Triumphant Return and Final Defeat at Waterloo

After less than a year in exile, Napoleon sailed from Elba with 1,000 supporters and landed on the French mainland, where he was met by exultant crowds. King Louis XVIII, who had been installed by the coalition allies in Napoleon's place, skipped town without a fight. The Emperor was back, but not for long.

What followed is known as the Hundred Days Campaign, Napoleon's last desperate grasp at power. With coalition forces amassing against him, Napoleon decided to strike first by invading Belgium. He had some luck against the Prussians in a preliminary battle, but then he came up against the British outside the Belgian town of Waterloo.

The British army, under the command of the formidable Duke of Wellington, numbered 68,000 troops at Waterloo, roughly the same size as Napoleon's force. But Napoleon didn't know that the Prussians were waiting in the wings with 72,000 more enemy troops. Napoleon might have won if he had ordered the attack on the British line sooner, but he opted to wait and let the muddy ground dry. Those extra hours gave the Prussians time to join the fight and rout the French.

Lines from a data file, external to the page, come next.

-- ==== Sys2Proof/Laws/KeepLamps.lean ====
section
/-! SUPPORT. What the operations of Machine/Lamps.lean can do to the state: only what the primitives of Laws/Closed.lean do. -/
namespace Sys2Proof.Machine

variable {P : State → Prop}

theorem State.modLamp_keeps (hP : Kept P) (s : State) (f : LampSt → LampSt)
    (h_s : P s) : P (State.modLamp s f) := by
  unfold State.modLamp
  repeat' first
    | with_reducible assumption
    | fail_if_no_progress with_reducible apply mk_keeps hP

theorem State.sinkFault_keeps (hP : Kept P) (s : State) (n : Nat) (short : Bool)
    (h_s : P s) : P (State.sinkFault s n short) := by
  unfold State.sinkFault
  repeat' first
    | with_reducible assumption
    | with_reducible apply State.setBit_keeps hP
    | with_reducible apply State.inc_keeps hP
    | with_reducible apply State.event_keeps hP
    | with_reducible apply State.modLamp_keeps hP
    | fail_if_no_progress with_reducible apply mk_keeps hP
    | with_reducible refine ite_keeps (fun _ => ?_) (fun _ => ?_)

theorem execSinkFault_keeps (hP : Kept P) (n : Fin 32) (short : Bool) (s : State)
    (h_s : P s) : NextKeeps P (execSinkFault n short s) := by
  unfold execSinkFault
  repeat' first
    | with_reducible assumption
    | with_reducible apply next_keeps
    | with_reducible apply State.sinkFault_keeps hP
    | fail_if_no_progress with_reducible apply mk_keeps hP
    | with_reducible refine ite_keeps (fun _ => ?_) (fun _ => ?_)

theorem State.lampClear_keeps (hP : Kept P) (s : State)
    (h_s : P s) : P (State.lampClear s) := by
  unfold State.lampClear
  repeat' first
    | with_reducible assumption
    | with_reducible apply hP.wr
    | with_reducible apply State.setBit_keeps hP
    | with_reducible apply State.reject_keeps hP
    | with_reducible apply State.modLamp_keeps hP
    | fail_if_no_progress with_reducible apply mk_keeps hP
    | with_reducible refine ite_keeps (fun _ => ?_) (fun _ => ?_)

theorem execLmpFclr_keeps (hP : Kept P) (s : State)
    (h_s : P s) : NextKeeps P (execLmpFclr s) := by
  unfold execLmpFclr
  repeat' first
    | with_reducible assumption
    | with_reducible apply next_keeps
    | with_reducible apply State.onWrite_keeps hP
    | with_reducible apply State.lampClear_keeps hP

theorem State.lampDeadline_keeps (hP : Kept P) (s : State) (permit : Bool)
    (h_s : P s) : P (State.lampDeadline s permit) := by
  unfold State.lampDeadline
  repeat' first
    | with_reducible assumption
    | with_reducible apply State.modLamp_keeps hP

theorem State.lampEdge_keeps (hP : Kept P) (s : State)
    (h_s : P s) : P (State.lampEdge s) := by
  unfold State.lampEdge
  repeat' first
    | with_reducible assumption
    | with_reducible apply State.setBit_keeps hP
    | with_reducible apply State.modLamp_keeps hP

theorem State.clearLampCnt_keeps (hP : Kept P) (s : State)
    (h_s : P s) : P (State.clearLampCnt s) := by
  unfold State.clearLampCnt
  repeat' first
    | with_reducible assumption
    | with_reducible apply State.zero_keeps hP

theorem execLmpCntClr_keeps (hP : Kept P) (s : State)
    (h_s : P s) : NextKeeps P (execLmpCntClr s) := by
  unfold execLmpCntClr
  repeat' first
    | with_reducible assumption
    | with_reducible apply next_keeps
    | with_reducible apply State.onWrite_keeps hP
    | with_reducible apply State.clearLampCnt_keeps hP

theorem State.mxExchange_keeps (hP : Kept P) (s : State)
    (h_s : P s) : P (State.mxExchange s) := by
  unfold State.mxExchange
  repeat' first
    | with_reducible assumption
    | with_reducible apply hP.wr
    | with_reducible apply State.setBit_keeps hP
    | with_reducible apply State.raise_keeps hP
    | fail_if_no_progress with_reducible apply mk_keeps hP
    | with_reducible refine ite_keeps (fun _ => ?_) (fun _ => ?_)
    | with_reducible apply foldl_keeps
    | (intro _)

theorem State.mxStop_keeps (hP : Kept P) (s : State)
    (h_s : P s) : P (State.mxStop s) := by
  unfold State.mxStop
  repeat' first
    | with_reducible assumption
    | with_reducible apply State.setBit_keeps hP
    | with_reducible apply State.modLamp_keeps hP

theorem State.mxFrame_keeps (hP : Kept P) (s : State)
    (h_s : P s) : P (State.mxFrame s) := by
  unfold State.mxFrame
  repeat' first
    | with_reducible assumption
    | with_reducible apply State.setBit_keeps hP
    | with_reducible apply State.modLamp_keeps hP
    | with_reducible apply State.mxExchange_keeps hP
    | with_reducible apply State.mxStop_keeps hP
    | fail_if_no_progress with_reducible apply mk_keeps hP
    | with_reducible refine ite_keeps (fun _ => ?_) (fun _ => ?_)

theorem execMatrixFrameStart_keeps (hP : Kept P) (t : Nat) (s : State)
    (h_s : P s) : NextKeeps P (execMatrixFrameStart t s) := by
  unfold execMatrixFrameStart
  repeat' first
    | with_reducible assumption
    | with_reducible apply next_keeps
    | with_reducible apply State.at_keeps hP
    | with_reducible apply State.mxFrame_keeps hP
    | fail_if_no_progress with_reducible apply mk_keeps hP
    | with_reducible refine ite_keeps (fun _ => ?_) (fun _ => ?_)

theorem State.mxTrigger_keeps (hP : Kept P) (s : State) (n t : Nat)
    (h_s : P s) : P (State.mxTrigger s n t) := by
  unfold State.mxTrigger
  repeat' first
    | with_reducible assumption
    | with_reducible apply State.inc_keeps hP
    | with_reducible apply State.modLamp_keeps hP
    | fail_if_no_progress with_reducible apply mk_keeps hP
    | with_reducible refine ite_keeps (fun _ => ?_) (fun _ => ?_)

theorem State.mxRow_keeps (hP : Kept P) (s : State)
    (h_s : P s) : P (State.mxRow s) := by
  unfold State.mxRow
  repeat' first
    | with_reducible assumption
    | with_reducible apply State.modLamp_keeps hP
    | fail_if_no_progress with_reducible apply mk_keeps hP
    | with_reducible refine ite_keeps (fun _ => ?_) (fun _ => ?_)

theorem execMatrixRowPeriod_keeps (hP : Kept P) (t : Nat) (s : State)
    (h_s : P s) : NextKeeps P (execMatrixRowPeriod t s) := by
  unfold execMatrixRowPeriod
  repeat' first
    | with_reducible assumption
    | with_reducible apply next_keeps
    | with_reducible apply State.at_keeps hP
    | with_reducible apply State.modLamp_keeps hP
    | with_reducible apply State.mxStop_keeps hP
    | with_reducible apply State.mxFrame_keeps hP
    | with_reducible apply State.mxRow_keeps hP
    | fail_if_no_progress with_reducible apply mk_keeps hP
    | with_reducible refine ite_keeps (fun _ => ?_) (fun _ => ?_)

theorem execMatrixSwap_keeps (hP : Kept P) (s : State)
    (h_s : P s) : NextKeeps P (execMatrixSwap s) := by
  unfold execMatrixSwap
  repeat' first
    | with_reducible assumption
    | with_reducible apply next_keeps
    | with_reducible apply State.setBit_keeps hP
    | with_reducible apply State.onWrite_keeps hP
    | fail_if_no_progress with_reducible apply mk_keeps hP
    | with_reducible refine ite_keeps (fun _ => ?_) (fun _ => ?_)
    | with_reducible refine nextIte_keeps (fun _ => ?_) (fun _ => ?_)
    | (intro _)

theorem State.writeMxCtrl_keeps (hP : Kept P) (s : State) (w : Word)
    (h_s : P s) : P (State.writeMxCtrl s w) := by
  unfold State.writeMxCtrl
  repeat' first
    | with_reducible assumption
    | with_reducible apply hP.wr
    | with_reducible apply State.mxStop_keeps hP
    | fail_if_no_progress with_reducible apply mk_keeps hP
    | with_reducible refine ite_keeps (fun _ => ?_) (fun _ => ?_)

theorem State.writeMxBack_keeps (hP : Kept P) (s : State) (a : Nat) (w : Word)
    (h_s : P s) : P (State.writeMxBack s a w) := by
  unfold State.writeMxBack
  repeat' first
    | with_reducible assumption
    | with_reducible apply hP.wr
    | with_reducible apply State.reject_keeps hP
    | fail_if_no_progress with_reducible apply mk_keeps hP
    | with_reducible refine ite_keeps (fun _ => ?_) (fun _ => ?_)

theorem State.chainGo_keeps (hP : Kept P) (s : State)
    (h_s : P s) : P (State.chainGo s) := by
  unfold State.chainGo
  repeat' first
    | with_reducible assumption
    | with_reducible apply hP.wr
    | with_reducible apply State.modLamp_keeps hP
    | fail_if_no_progress with_reducible apply mk_keeps hP
    | with_reducible refine ite_keeps (fun _ => ?_) (fun _ => ?_)

theorem State.chainTimer_keeps (hP : Kept P) (s : State) (t : Nat)
    (h_s : P s) : P (State.chainTimer s t) := by
  unfold State.chainTimer
  repeat' first
    | with_reducible assumption
    | with_reducible apply State.at_keeps hP
    | with_reducible apply State.modLamp_keeps hP
    | with_reducible apply State.chainGo_keeps hP
    | fail_if_no_progress with_reducible apply mk_keeps hP
    | with_reducible refine ite_keeps (fun _ => ?_) (fun _ => ?_)

theorem execChainGo_keeps (hP : Kept P) (timer : Option Nat) (s : State)
    (h_s : P s) : NextKeeps P (execChainGo timer s) := by
  unfold execChainGo
  repeat' first
    | with_reducible assumption
    | with_reducible apply next_keeps
    | with_reducible apply State.onWrite_keeps hP
    | with_reducible apply State.chainGo_keeps hP
    | with_reducible apply State.chainTimer_keeps hP
    | fail_if_no_progress with_reducible apply mk_keeps hP
    | with_reducible refine ite_keeps (fun _ => ?_) (fun _ => ?_)
    | with_reducible refine nextIte_keeps (fun _ => ?_) (fun _ => ?_)
    | (intro _)
    | split

theorem State.writeChCfg_keeps (hP : Kept P) (s : State) (w : Word)
    (h_s : P s) : P (State.writeChCfg s w) := by
  unfold State.writeChCfg
  repeat' first
    | with_reducible assumption
    | with_reducible apply hP.wr
    | with_reducible apply State.modLamp_keeps hP

theorem execChainTransferDone_keeps (hP : Kept P) (back : List Byte) (s : State)
    (h_s : P s) : NextKeeps P (execChainTransferDone back s) := by
  unfold execChainTransferDone
  repeat' first
    | with_reducible assumption
    | with_reducible apply next_keeps
    | with_reducible apply hP.wr
    | with_reducible apply State.inc_keeps hP
    | with_reducible apply State.event_keeps hP
    | with_reducible apply State.modLamp_keeps hP
    | fail_if_no_progress with_reducible apply mk_keeps hP
    | with_reducible refine ite_keeps (fun _ => ?_) (fun _ => ?_)
    | with_reducible refine nextIte_keeps (fun _ => ?_) (fun _ => ?_)
    | (intro _)
    | (extract_lets +onlyGivenNames z; have hz : P z := ?_; clear_value z; rotate_left; subst z)
    | split

theorem State.lampStop_keeps (hP : Kept P) (s : State)
    (h_s : P s) : P (State.lampStop s) := by
  unfold State.lampStop
  repeat' first
    | with_reducible assumption
    | with_reducible apply hP.wr
    | with_reducible apply State.modLamp_keeps hP
    | with_reducible apply State.mxStop_keeps hP
    | fail_if_no_progress with_reducible apply mk_keeps hP
    | with_reducible refine ite_keeps (fun _ => ?_) (fun _ => ?_)

theorem State.groupSafe_keeps (hP : Kept P) (s : State) (follows : Bool)
    (h_s : P s) : P (State.groupSafe s follows) := by
  unfold State.groupSafe
  repeat' first
    | with_reducible assumption
    | with_reducible apply State.setBit_keeps hP
    | with_reducible apply State.modLamp_keeps hP

theorem State.lampEnter_keeps (hP : Kept P) (s : State) (md : Nat)
    (h_s : P s) : P (State.lampEnter s md) := by
  unfold State.lampEnter
  repeat' first
    | with_reducible assumption
    | with_reducible apply State.lampStop_keeps hP
    | with_reducible apply State.groupSafe_keeps hP
    | fail_if_no_progress with_reducible apply mk_keeps hP
    | with_reducible refine ite_keeps (fun _ => ?_) (fun _ => ?_)

end Sys2Proof.Machine
end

On June 22, 1815, Napoleon abdicated the throne for the second and final time.

Napoleon
The death mask of Napoleon Bonaparte in the Musée de la Maison Bonaparte, the ancestral home of the Bonaparte family, in Ajaccio, France
Michal Osmenda/Wikimedia Commons (CC By 2.0)

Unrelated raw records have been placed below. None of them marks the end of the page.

theorem State.servoTerm_keeps (hP : Kept P) (s : State) (gain : Word) (ein : Int) (tau : Nat)
    (h_s : P s) : P (State.servoTerm s gain ein tau).2 := by
  unfold State.servoTerm
  repeat' first
    | with_reducible assumption
    | with_reducible apply State.free_keeps hP
    | fail_if_no_progress with_reducible apply mk_keeps hP
    | with_reducible refine ite_keeps (fun _ => ?_) (fun _ => ?_)
    | (intro _)
    | split

theorem State.servoLock_keeps (hP : Kept P) (s : State) (ein : Int)
    (h_s : P s) : P (State.servoLock s ein) := by
  unfold State.servoLock
  repeat' first
    | with_reducible assumption
    | with_reducible apply State.setBit_keeps hP
    | with_reducible apply State.loseLock_keeps hP
    | fail_if_no_progress with_reducible apply mk_keeps hP
    | with_reducible refine ite_keeps (fun _ => ?_) (fun _ => ?_)

theorem State.servoRun_keeps (hP : Kept P) (s : State) (e : Int)
    (h_s : P s) : P (State.servoRun s e) := by
  unfold State.servoRun
  repeat' first
    | with_reducible assumption
    | with_reducible apply State.servoTerm_keeps hP
    | with_reducible apply State.servoLock_keeps hP
    | fail_if_no_progress with_reducible apply mk_keeps hP
    | with_reducible refine ite_keeps (fun _ => ?_) (fun _ => ?_)
    | (intro _)
    | split

theorem State.servoFar_keeps (hP : Kept P) (s : State) (e : Int)
    (h_s : P s) : P (State.servoFar s e) := by
  unfold State.servoFar
  repeat' first
    | with_reducible assumption
    | with_reducible apply State.setBit_keeps hP
    | with_reducible apply State.raise_keeps hP
    | with_reducible apply State.servoLock_keeps hP
    | fail_if_no_progress with_reducible apply mk_keeps hP
    | with_reducible refine ite_keeps (fun _ => ?_) (fun _ => ?_)

theorem State.servoSample_keeps (hP : Kept P) (s : State) (e : Int)
    (h_s : P s) : P (State.servoSample s e) := by
  unfold State.servoSample
  repeat' first
    | with_reducible assumption
    | with_reducible apply State.setBit_keeps hP
    | with_reducible apply State.stepTime_keeps hP
    | with_reducible apply State.showServo_keeps hP
    | with_reducible apply State.servoRun_keeps hP
    | with_reducible apply State.servoFar_keeps hP
    | fail_if_no_progress with_reducible apply mk_keeps hP
    | with_reducible refine ite_keeps (fun _ => ?_) (fun _ => ?_)

theorem State.srcJump_keeps (hP : Kept P) (s : State) (e : Option Int)
    (h_s : P s) : P (State.srcJump s e) := by
  unfold State.srcJump
  repeat' first
    | with_reducible assumption
    | with_reducible apply State.inc_keeps hP
    | with_reducible apply State.showServo_keeps hP
    | fail_if_no_progress with_reducible apply mk_keeps hP
    | with_reducible refine ite_keeps (fun _ => ?_) (fun _ => ?_)
    | (intro _)
    | (extract_lets +onlyGivenNames z; have hz : P z := ?_; clear_value z; rotate_left; subst z)
    | (extract_lets +onlyGivenNames z; clear_value z)
    | split

theorem State.srcEval_keeps (hP : Kept P) (s : State)
    (h_s : P s) : P (State.srcEval s) := by
  unfold State.srcEval
  repeat' first
    | with_reducible assumption
    | with_reducible apply State.setF_keeps hP
    | with_reducible apply State.raise_keeps hP
    | with_reducible apply State.loseLock_keeps hP
    | with_reducible apply State.showServo_keeps hP
    | with_reducible apply State.srcJump_keeps hP
    | fail_if_no_progress with_reducible apply mk_keeps hP
    | with_reducible refine ite_keeps (fun _ => ?_) (fun _ => ?_)

theorem State.srcSample_keeps (hP : Kept P) (s : State) (c : Nat) (e : Int)
    (h_s : P s) : P (State.srcSample s c e) := by
  unfold State.srcSample
  repeat' first
    | with_reducible assumption
    | with_reducible apply State.servoSample_keeps hP
    | with_reducible apply State.srcEval_keeps hP
    | fail_if_no_progress with_reducible apply mk_keeps hP
    | with_reducible refine ite_keeps (fun _ => ?_) (fun _ => ?_)

theorem State.linkError_keeps (hP : Kept P) (s : State) (e : Int)
    (h_s : P s) : P (State.linkError s e) := by
  unfold State.linkError
  repeat' first
    | with_reducible assumption
    | with_reducible apply State.srcSample_keeps hP
    | fail_if_no_progress with_reducible apply mk_keeps hP
    | with_reducible refine ite_keeps (fun _ => ?_) (fun _ => ?_)

theorem State.setSteer_keeps (hP : Kept P) (s : State) (b : Bool)
    (h_s : P s) : P (State.setSteer s b) := by
  unfold State.setSteer
  repeat' first
    | with_reducible assumption
    | with_reducible apply State.srcEval_keeps hP
    | fail_if_no_progress with_reducible apply mk_keeps hP
    | with_reducible refine ite_keeps (fun _ => ?_) (fun _ => ?_)

theorem State.writeServo_keeps (hP : Kept P) (s : State) (w : Word)
    (h_s : P s) : P (State.writeServo s w) := by
  unfold State.writeServo
  repeat' first
    | with_reducible assumption
    | with_reducible apply hP.wr
    | with_reducible apply State.srcEval_keeps hP
    | fail_if_no_progress with_reducible apply mk_keeps hP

Death on St. Helena, an Island Prison

The British weren't going to take any chances with Napoleon's second exile. They chose the remote tropical island of St. Helena, thousands of miles from France off the coast of Africa. There, in a ramshackle estate called Longwood, a single prisoner was guarded by 2,800 men and a Royal Navy squadron of 11 ships.

Napoleon died May 5, 1821, likely from stomach cancer. He was 51 years old. He was buried on St. Helena, but his remains were eventually returned to France where he was entombed at Les Invalides among the great French leaders of all time.